▸ Saved entries:

——

-- ==== Sys2Proof/Certificates/Slice0/Families.lean ====
section
/-! DEFINITION. Names for groups of operations of one shape, so that one statement can speak of every constructor of the group,
and the words in which the statements say what an operation answers. -/

namespace Sys2Proof.Machine

/-- PRESS b, the row of each button. -/
def pressInstr : ButtonId → Instr
  | .heater => .pressHeater
  | .filter => .pressFilter
  | .bubbles => .pressBubbles
  | .jets => .pressJets
  | .lock => .pressLock
  | .power => .pressPower
  | .unit => .pressUnit
  | .timer => .pressTimer
  | .up => .pressUp
  | .down => .pressDown

/-- HOLD b, the row of each button. -/
def holdInstr : ButtonId → Instr
  | .heater => .holdHeater
  | .filter => .holdFilter
  | .bubbles => .holdBubbles
  | .jets => .holdJets
  | .lock => .holdLock
  | .power => .holdPower
  | .unit => .holdUnit
  | .timer => .holdTimer
  | .up => .holdUp
  | .down => .holdDown

/-- RELEASE b, the row of each button. -/
def releaseInstr : ButtonId → Instr
  | .heater => .releaseHeater
  | .filter => .releaseFilter
  | .bubbles => .releaseBubbles
  | .jets => .releaseJets
  | .lock => .releaseLock
  | .power => .releasePower
  | .unit => .releaseUnit
  | .timer => .releaseTimer
  | .up => .releaseUp
  | .down => .releaseDown

/-- RD SNAP_FIELD_LO[f], the row of each field. -/
def snapFieldLoInstr : FieldId → Instr
  | .currentTemperature => .rdSnapFieldLo0
  | .targetTemperature => .rdSnapFieldLo1
  | .heating => .rdSnapFieldLo2
  | .filter => .rdSnapFieldLo3
  | .bubbles => .rdSnapFieldLo4
  | .jets => .rdSnapFieldLo5
  | .locked => .rdSnapFieldLo6
  | .power => .rdSnapFieldLo7
  | .error => .rdSnapFieldLo8
  | .errorCode => .rdSnapFieldLo9
  | .displayText => .rdSnapFieldLo10

/-- RD SNAP_FIELD_HI[f], the row of each field. -/
def snapFieldHiInstr : FieldId → Instr
  | .currentTemperature => .rdSnapFieldHi0
  | .targetTemperature => .rdSnapFieldHi1
  | .heating => .rdSnapFieldHi2
  | .filter => .rdSnapFieldHi3
  | .bubbles => .rdSnapFieldHi4
  | .jets => .rdSnapFieldHi5
  | .locked => .rdSnapFieldHi6
  | .power => .rdSnapFieldHi7
  | .error => .rdSnapFieldHi8
  | .errorCode => .rdSnapFieldHi9
  | .displayText => .rdSnapFieldHi10

/-- The 29 rows of illegal command words. -/
def illegalCommandRows (button : BitVec 4) (action : BitVec 2) (low1 : BitVec 1) (low2 : BitVec 2) (w : Word) : List Instr :=
  [.wrCmdIllegalAction3 button, .wrCmdIllegalButton10 action low1, .wrCmdIllegalButton12 action low2,
    .wrCmdIllegalBit6 w, .wrCmdIllegalBit7 w, .wrCmdIllegalBit8 w, .wrCmdIllegalBit9 w, .wrCmdIllegalBit10 w,
    .wrCmdIllegalBit11 w, .wrCmdIllegalBit12 w, .wrCmdIllegalBit13 w, .wrCmdIllegalBit14 w, .wrCmdIllegalBit15 w,
    .wrCmdIllegalBit16 w, .wrCmdIllegalBit17 w, .wrCmdIllegalBit18 w, .wrCmdIllegalBit19 w, .wrCmdIllegalBit20 w,
    .wrCmdIllegalBit21 w, .wrCmdIllegalBit22 w, .wrCmdIllegalBit23 w, .wrCmdIllegalBit24 w, .wrCmdIllegalBit25 w,
    .wrCmdIllegalBit26 w, .wrCmdIllegalBit27 w, .wrCmdIllegalBit28 w, .wrCmdIllegalBit29 w, .wrCmdIllegalBit30 w,
    .wrCmdIllegalBit31 w]

/-- The 31 rows of writes to read-only registers. -/
def readOnlyWriteRows (w : Word) : List Instr :=
  [.wrInvalidCountIgnored w, .wrErrCauseIgnored w, .wrSlotPendingIgnored w, .wrSlotHoldingIgnored w,
    .wrSnapNowLoIgnored w, .wrSnapNowHiIgnored w, .wrSnapLastUpdateLoIgnored w, .wrSnapLastUpdateHiIgnored w,
    .wrSnapValidIgnored w, .wrSnapFieldLo0Ignored w, .wrSnapFieldHi0Ignored w, .wrSnapFieldLo1Ignored w,
    .wrSnapFieldHi1Ignored w, .wrSnapFieldLo2Ignored w, .wrSnapFieldHi2Ignored w, .wrSnapFieldLo3Ignored w,
    .wrSnapFieldHi3Ignored w, .wrSnapFieldLo4Ignored w, .wrSnapFieldHi4Ignored w, .wrSnapFieldLo5Ignored w,
    .wrSnapFieldHi5Ignored w, .wrSnapFieldLo6Ignored w, .wrSnapFieldHi6Ignored w, .wrSnapFieldLo7Ignored w,
    .wrSnapFieldHi7Ignored w, .wrSnapFieldLo8Ignored w, .wrSnapFieldHi8Ignored w, .wrSnapFieldLo9Ignored w,
    .wrSnapFieldHi9Ignored w, .wrSnapFieldLo10Ignored w, .wrSnapFieldHi10Ignored w]

/-- The 10 rows of writes to reserved offsets. -/
def reservedWriteRows (off : Offset) (w : Word) : List Instr :=
  [.wrReserved044 w, .wrReserved048 off w, .wrReserved050 off w, .wrReserved060 off w, .wrReserved0D8 off w,
    .wrReserved0E0 off w, .wrReserved100 off w, .wrReserved200 off w, .wrReserved400 off w, .wrReserved800 off w]

/-- The reads that give 0: the three write-only registers and the 10 rows of reserved offsets. -/
def zeroReadRows (off : Offset) : List Instr :=
  [.rdCtrl, .rdCmd, .rdSnap,
    .rdReserved044, .rdReserved048 off, .rdReserved050 off, .rdReserved060 off, .rdReserved0D8 off,
    .rdReserved0E0 off, .rdReserved100 off, .rdReserved200 off, .rdReserved400 off, .rdReserved800 off]

/-- The four rows of misaligned transactions. -/
def misalignedRows (off : Offset) (w : Word) : List Instr :=
  [.wrMisalignedOff0 off w, .rdMisalignedOff0 off, .wrMisalignedOff1 off w, .rdMisalignedOff1 off]

/-- The events that change nothing in any decoder state. -/
def idleAndHeldRows (kPrev kCur d : Bool) : List Instr :=
  [.idleLine kPrev kCur d, .heldInactive d, .heldReturn d, .heldActive d]

/-- The operation completes, the port answers `v`, and nothing else changes. -/
def Answers (i : Instr) (s : State) (v : Word) : Prop :=
  exec i s = .next { s with port := { rdata := some v } }

/-- Host operations one after the other, with no tick between (R76). -/
def execAll : List Instr → State → Host.Outcome State Fault Refusal
  | [], s => .next s
  | i :: is, s =>
    match exec i s with
    | .next t => execAll is t
    | .fault r => .fault r
    | .refused r => .refused r

/-- A Press or Hold of `b` is accepted under the profile `p` (R192 step 3). -/
def CanCommand (p : Profile) (b : ButtonId) (s : State) : Prop :=
  s.run = .running p ∧ s.btnEnable.getLsbD b.code = true ∧ (p.buttonCode.get b).isSome = true

/-- A Press or Hold of `b` is refused (R192 step 3). -/
def CannotCommand (b : ButtonId) (s : State) : Prop :=
  (∀ p, s.run ≠ .running p) ∨ s.btnEnable.getLsbD b.code = false ∨ ∃ p, s.run = .running p ∧ p.buttonCode.get b = none

/-- A Running block whose next input is a clock edge with the CIO levels `x`, RST released and the decoder at a tick-boundary
state. -/
def TickDue (p : Profile) (x : Sample) (rest : List Input) (s : State) : Prop :=
  s.run = .running p ∧ s.env.rst = false ∧ s.env.pending = .clock x :: rest ∧ s.dec.state.settled = true

end Sys2Proof.Machine
end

——

▸ WHAT YOU WILL DO: In the records above, some lines hold the word "writes"; copy each such line.

▸ EXERCISE ANSWER:
/-- The 31 rows of writes to read-only registers. -/
/-- The 10 rows of writes to reserved offsets. -/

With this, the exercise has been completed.